The case arose in the shadow of the 1996 Telecommunications Act, which requires that Baby Bells like Verizon provide a variety of services to competing companies (CLECs) at regulated prices. CLECs and retail customers (like Trinko) have supplemented the regulatory remedies by filing treble damage antitrust actions against Baby Bells, alleging that deficiencies in performing these obligations constituted illegal refusals to deal with a competitor. The petition raised diverse questions - standards for monopolist's conduct, the interplay between the antitrust and the 1996 Act, and even plaintiff's standing to sue.

Trinko represented the Court's first opportunity to address these issues, and it found for Verizon on nearly every ground. First, the Court (per Justice Scalia) found that Verizon's "alleged insufficient assistance in the provision of service to rivals is not a recognized antitrust claim under this Court's existing refusal to deal precedents." It explained that duties to deal with competitors should be "exceptions" adopted "very cautious[ly]," since they can interfere with procompetitive conduct and are difficult for courts to administer. (This treatment was somewhat reminiscent of the Court's approach to predatory pricing claims.)

Second, the Court emphasized that the 1996 Telecommunications Act is "much more ambitious than the antitrust laws" in seeking "to eliminate ... monopolies." The Act and its implementing regulations therefore greatly reduced the potential for antitrust harm. The majority also cited the difficulties that a court would face in evaluating behavior and implementing remedies in this dynamic marketplace. And three more justices separately concurred, arguing that Trinko lacked standing to sue under the antitrust laws.

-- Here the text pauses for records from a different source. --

/-- What is on the port is an input that is no command word (60 R156). -/
def State.HoldsNonWord (s : State) : Prop := s.busy = false ∧ ∃ p, s.port = some p ∧ p.width ≠ 32

theorem word?_eq_none {p : PortInput} : p.word? = none ↔ p.width ≠ 32 := by
  unfold PortInput.word?
  split <;> simp [*]

/-- The core's turn under the invariant: a state that meets it, or the refusal of what is no command word. -/
theorem coreTurn_sound {s : State} (hi : s.Inv) :
    (∃ t, coreTurn s = .next t ∧ t.Inv) ∨ (s.HoldsNonWord ∧ coreTurn s = .refused .notACommandWord) := by
  rcases coreTurn_cases s with ⟨p, hb, hp, hc⟩ | ⟨who, hb, hw, hc⟩ | ⟨-, hc⟩ <;> rw [hc]
  · have hfree : ({ s with port := none } : State).Inv :=
      { hi with }
    cases hword : p.word? with
    | none => exact .inr ⟨⟨hb, p, hp, word?_eq_none.1 hword⟩, acceptInput_refused hword⟩
    | some w =>
      cases hd : decode w with
      | ok i =>
        rw [acceptInput_word hword hd]
        exact .inl (exec_sound i hfree hb)
      | error e => exact .inl ⟨_, acceptInput_illegal hword hd, inv_illegalWord hfree hb⟩
  · exact .inl (resume_sound hi hw)
  · exact .inl ⟨s, rfl, hi⟩

/-- The host's moves are not the core's. -/
theorem inv_withHost {s : State} (hi : s.Inv) (moves : List HostMove) : ({ s with host := moves } : State).Inv :=
  { hi with }

theorem inv_readStatus {s : State} (hi : s.Inv) : (readStatus s).Inv :=
  { hi with }

theorem inv_showWords {s : State} (hi : s.Inv) (words : List Word) : (showWords words s).Inv :=
  { hi with }

theorem inv_cutShort {t : State} (hi : t.Inv) (reset : Option Nat) (s : State) : (cutShort reset s t).Inv := by
  cases reset with
  | none => exact hi
  | some m => exact inv_hardReset _

theorem interleaved_sound {s : State} (hi : s.Inv) :
    (∃ t, interleaved s = .next t ∧ t.Inv) ∨ (s.HoldsNonWord ∧ interleaved s = .refused .notACommandWord) := by
  have hturn := coreTurn_sound (inv_withHost hi (duringAction s.host).rest)
  rcases interleaved_cases s with ⟨t, ht, h⟩ | ⟨hno, h⟩ <;> rw [h]
  · obtain ⟨u, hu, hui⟩ | ⟨-, hu⟩ := hturn <;> cases ht.symm.trans hu
    exact .inl ⟨_, rfl, inv_showWords (inv_cutShort hui _ _) _⟩
  · obtain ⟨u, hu, -⟩ | ⟨hp, hu⟩ := hturn
    · exact absurd hu (hno u)
    · exact .inr ⟨hp, hu⟩

/-- A step under the invariant: a state that meets it, or the refusal of what is no command word. -/
theorem step_sound {s : State} (hi : s.Inv) :
    (∃ t, step s = .next t ∧ t.Inv) ∨ (s.HoldsNonWord ∧ step s = .refused .notACommandWord) := by
  unfold step
  rcases cycle_cases s with ⟨rest, -, hc⟩ | ⟨rest, -, hc⟩ | ⟨p, rest, -, -, hc⟩ | ⟨rest, -, hc⟩ | ⟨-, -, hc⟩ |
    ⟨-, rest, -, hc⟩ | ⟨-, m, rest, -, hc⟩ | ⟨-, hc⟩ <;> rw [hc]
  · exact .inl ⟨_, rfl, inv_hardReset _⟩
  · exact .inl ⟨_, rfl, inv_readStatus (inv_withHost hi rest)⟩
  · exact .inl ⟨_, rfl, { hi with }⟩
  · exact coreTurn_sound (inv_withHost hi rest)
  · exact interleaved_sound hi
  · exact .inl ⟨_, rfl, inv_readStatus (inv_withHost hi rest)⟩
  · exact .inl ⟨_, rfl, inv_hardReset _⟩
  · exact coreTurn_sound hi

/-- Settles O49: each operation of a command keeps what holds within a command, and the host's moves and a reset keep
the invariant itself. -/
theorem everyStepKeepsTheInvariant : Obligations.EveryStepKeepsTheInvariant := by
  intro s t hi h
  obtain ⟨u, hu, hui⟩ | ⟨-, hu⟩ := step_sound hi <;> cases h.symm.trans hu
  exact hui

Teasing out implications for Section 2 analysis will keep scholars busy. But of more immediate interest is how this will affect the resolution of the various sister cases that have been awaiting this decision. Here the implications seem doubly clear. The Court refused to extend liability for refusals to deal to cover the alleged activity citing both substantive antitrust doctrine and the existence of a "more ambitious" regulatory system. Most importantly, it made this determination "on the pleadings," permitting dismissal without costly discovery. Plaintiffs are likely to be hard pressed to maintain antitrust actions under these standards.